-- ==== Sys2Proof/Machine/Grad.lean ====
section
/-! DEFINITION. GRAD_SCATTER (07_gradient_return.md R189 to R194). -/

namespace Sys2Proof.Machine

/-- This device takes part in steps (R190 item 1). -/
def stepMember (e : Engine) : Bool :=
  getB .stepCfg Fld.STEP_CFG_GATE_MEMBER e && decide (bitsOf (getReg .stepMembers e).toNat (thisDev e) 1 = 1)

/-- OPEN_STEP. -/
def openStep (e : Engine) : Nat := getF .stepSts Fld.STEP_STS_OPEN_STEP e

/-- The start checks of a GRAD_SCATTER (R190). -/
def gradCheck (t : Task) (e : Engine) : Option (Nat × Nat) :=
  let d := t.desc
  let mode := dq d 2 0 3
  let step := dq d 6 32 32
  firstOf [
    (!dStepMember d || !stepMember e, stBadDesc, 0x32),
    (stepBelow step (openStep e), stBadDesc, 0x30),
    (stepAbove step (openStep e), stBadDesc, 0x31),
    (decide (5 < mode) || (decide (mode = 0) && decide (dBl d 2 ≠ 0)), stBadDesc, 0x11),
    (modeWeighted mode != decide (dBl d 3 ≠ 0), stBadDesc, 0x12),
    (sliceOut (dq d 1 4 2) e, stBadDesc, 0x13),
    (ofScaled (dq d 6 24 8) != decide (dAddr3 d 5 ≠ 0), stBadDesc, 0x18)]

/-- What an index of a GRAD_SCATTER maps to, and whether it is a default hit (R77, R80, R192, R193). -/
inductive GradIdx where
  | none
  | one (m : Mapped)
  | both (a b : Mapped)

/-- The mapping of one index. -/
def gradIdx (slot x : Nat) (e : Engine) : GradIdx × Bool :=
  if cComposed (imgOf slot e) then
    match mapPair slot x e with
    | none => (.none, true)
    | some (a, b) => (.both a b, a.isDefault || b.isDefault)
  else
    let m := mapIndex slot x e
    (.one m, m.isDefault)

/-- The divisor of a bag, as the forward task forms it (R132, R134, R139, R191). -/
def gradDivisor (mode : Nat) (excl : Bool) (hits : List Bool) (ws : List F32) : F32 :=
  let counted := ((hits.zip ws).filter (fun q => !(q.1 && excl))).map (·.2)
  let d := match mode with
    | 2 => f32OfNat counted.length
    | 4 =>
      let l := counted.foldl (fun l w => (laneAdd l w f32One).1) (⟨0, 0⟩ : Lane)
      if f32IsFin l.s && f32IsFin l.c then rn false ((f32Q l.s).add (f32Q l.c)) else f32Add l.s l.c
    | 5 => f32Sqrt ⟨counted.length, 1⟩
    | _ => f32One
  if f32IsZero d then f32One else d

/-- The contribution of an index (R191). -/
def gradVec (gamma mult : List F32) (w d : F32) : List F32 :=
  (gamma.zipIdx).map (fun q =>
    gradElem (.div (.mul (.mul (.val q.1) (.val (mult.getD q.2 f32One))) (.val w)) (.val d)))

/-- The rows of a pair under COMPOSE_MUL are read: here, from a valid replica, or in a row message (R192). -/
def gradPairRead (r : TaskRef) (key slot row : Nat) (isA : Bool) (e : Engine) : Engine :=
  let p := place slot row e
  let n := match findJob r e with | some j => poolAt j e | none => 0
  if p.device = thisDev e then askRow (.grad r key isA) slot { row } false true n e
  else match findReplica slot row e with
    | some x =>
      if x.st = .valid then
        gradHalf r key isA (rowValues (imgOf slot e) x.val.chans x.val)
          (updReplica slot row (fun x => { x with refBit := true }) e)
      else ask p e
    | none => ask p e
where
  /-- The row is asked of its home. -/
  ask (p : Place) (e : Engine) : Engine :=
    match homeReach r p.device e with
    | some e => e
    | none => sendMsg { tableHdr p.device p.slice slot p e with ref := refNum r, arg := 2 * key + b2n isA }
        (.rowReq (2 * key + b2n isA) { row }) e

/-- One index contributes (R192, R193). -/
def gradOne (r : TaskRef) (t : Task) (bag pos : Nat) (m : GradIdx) (g : List F32) (e : Engine) : Engine :=
  let one (m : Mapped) (e : Engine) : Engine := match m with
    | .zero => e
    | .row s row _ => coalesce s row t.step g e
  let half (m : Mapped) : Option (Nat × Nat) := match m with | .zero => none | .row s row _ => some (s, row)
  match m with
  | .none => e
  | .one m => one m e
  | .both a b =>
    if cHash (imgOf (dTable t.desc) e) = 3 then one b (one a e)
    else
      let w := cWidth (imgOf (dTable t.desc) e)
      let zero : List F32 := List.replicate w 0
      let key := bag * 2 ^ 32 + pos
      let q : GradPair := { key, bag, g, a := half a, b := half b
                            va := if (half a).isNone then some zero else none
                            vb := if (half b).isNone then some zero else none }
      let e := openItem r bag 1 (updJob r (fun j => { j with prods := j.prods ++ [q] }) e)
      let e := match half a with | some (s, row) => gradPairRead r key s row true e | none => e
      let e := match half b with | some (s, row) => gradPairRead r key s row false e | none => e
      if (half a).isNone && (half b).isNone then gradPairDone r q e else e

/-- One bag of a GRAD_SCATTER (R191). -/
def gradBag (r : TaskRef) (t : Task) (j : Job) (b : Nat) (idx : List (Nat × F32)) (e : Engine) : Engine :=
  let d := t.desc
  let slot := dTable d
  let i := imgOf slot e
  let f := dq d 6 24 8
  let sz := streamRow f (cWidth i)
  let gamma := activationVals (cWidth i) f
    { data := listBytes (listOf j 3) (sz * b) sz, side := scaleRec f (dAddr3 d 5) b e }
  let mult := f32sAt (listOf j 4).got 0 ((listOf j 4).got.length / 4)
  let ms := idx.map (fun x => gradIdx slot x.1 e)
  let dv := gradDivisor (dq d 2 0 3) (cExclDefault i) (ms.map (·.2)) (idx.map (·.2))
  let e := if ms.any (·.2) then flagJob r flDefault e else e
  let e := openItem r b 1 e
  let e := forEach ((ms.zip idx).zipIdx) (fun q e => gradOne r t b q.2 q.1.1.1 (gradVec gamma mult q.1.2.2 dv) e) e
  itemPart r b e

/-- Bags whose inputs are in, in order. `aux` holds the next bag. -/
def gradAdvance (r : TaskRef) : Nat → Engine → Engine
  | 0, e => e
  | fuel + 1, e =>
    match findTask r e, findJob r e with
    | some t, some j =>
      let d := t.desc
      let b := j.aux.headD 0
      let mode := dq d 2 0 3
      let sz := streamRow (dq d 6 24 8) (cWidth (imgOf (dTable d) e))
      let lg := listOf j 3
      if haltsItems j || decide (j.total ≤ b) then e
      else if !listFull (listOf j 4) then pump r e
      else match lookBag (if mode = 0 then 0x02 else 0x01) j { mode } b with
        | .wait => pump r e
        | .fail st dt => failAt r b st dt e
        | .need a w =>
          let grow (k n : Nat) (l : List LStream) : List LStream := match l[k]? with
            | some x => l.set k { x with need := max x.need n }
            | none => l
          let e := pump r (updJob r (fun j => { j with lists := grow 2 w (grow 0 a j.lists) }) e)
          if lists2Short j a w then gradAdvance r fuel e else e
        | .go idx =>
          if lg.got.length < sz * (b + 1) then (if listShort lg then failAt r b stBadDesc (shortDetail lg) e else pump r e)
          else gradAdvance r fuel (gradBag r t j b idx (updJob r (fun j => { j with aux := [b + 1] }) e))
    | _, _ => e

/-- The body of a GRAD_SCATTER: lists of indices, offsets, weights and bag gradients, and the rescale table. -/
def gradBody (t : Task) (e : Engine) : Engine :=
  let d := t.desc
  let n := dq d 6 0 24
  let mode := dq d 2 0 3
  let i := imgOf (dTable d) e
  let none_ : LStream := { cursor := 0, ended := true }
  let rs := cRescale i
  let lists : List LStream :=
    [ { cursor := dBl d 1, need := if mode = 0 then 8 * n else 0 },
      (if mode = 0 then none_ else { cursor := dBl d 2, need := 4 * (n + 1) }),
      (if modeWeighted mode then { cursor := dBl d 3, need := 0 } else none_),
      { cursor := dBl d 4, need := n * streamRow (dq d 6 24 8) (cWidth i) },
      (if rs = 0 then none_ else { cursor := 0, blk := 2 ^ 62 + rs, left := 4 * cWidth i, need := 4 * cWidth i, ended := true }) ]
  let e := updJob t.ref (fun j => { j with
    total := n, issued := true, aux := [0], lists := if n = 0 then [] else lists }) e
  gradAdvance t.ref (2 * n + 2) (pump t.ref e)

/-- GRAD_SCATTER (R191). -/
def doGradScatter (r : TaskRef) (e : Engine) : Engine := startTask 0x08 r gradCheck gradBody e

end Sys2Proof.Machine
end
####################
**TASK DETAILS**
The required output is the exact sequence of lines from the one containing "n * streamRow" through the end of the listing, both endpoints included.

**EXERCISE RESULT**
      { cursor := dBl d 4, need := n * streamRow (dq d 6 24 8) (cWidth i) },
      (if rs = 0 then none_ else { cursor := 0, blk := 2 ^ 62 + rs, left := 4 * cWidth i, need := 4 * cWidth i, ended := true }) ]
  let e := updJob t.ref (fun j => { j with
    total := n, issued := true, aux := [0], lists := if n = 0 then [] else lists }) e
  gradAdvance t.ref (2 * n + 2) (pump t.ref e)

/-- GRAD_SCATTER (R191). -/
def doGradScatter (r : TaskRef) (e : Engine) : Engine := startTask 0x08 r gradCheck gradBody e

end Sys2Proof.Machine
end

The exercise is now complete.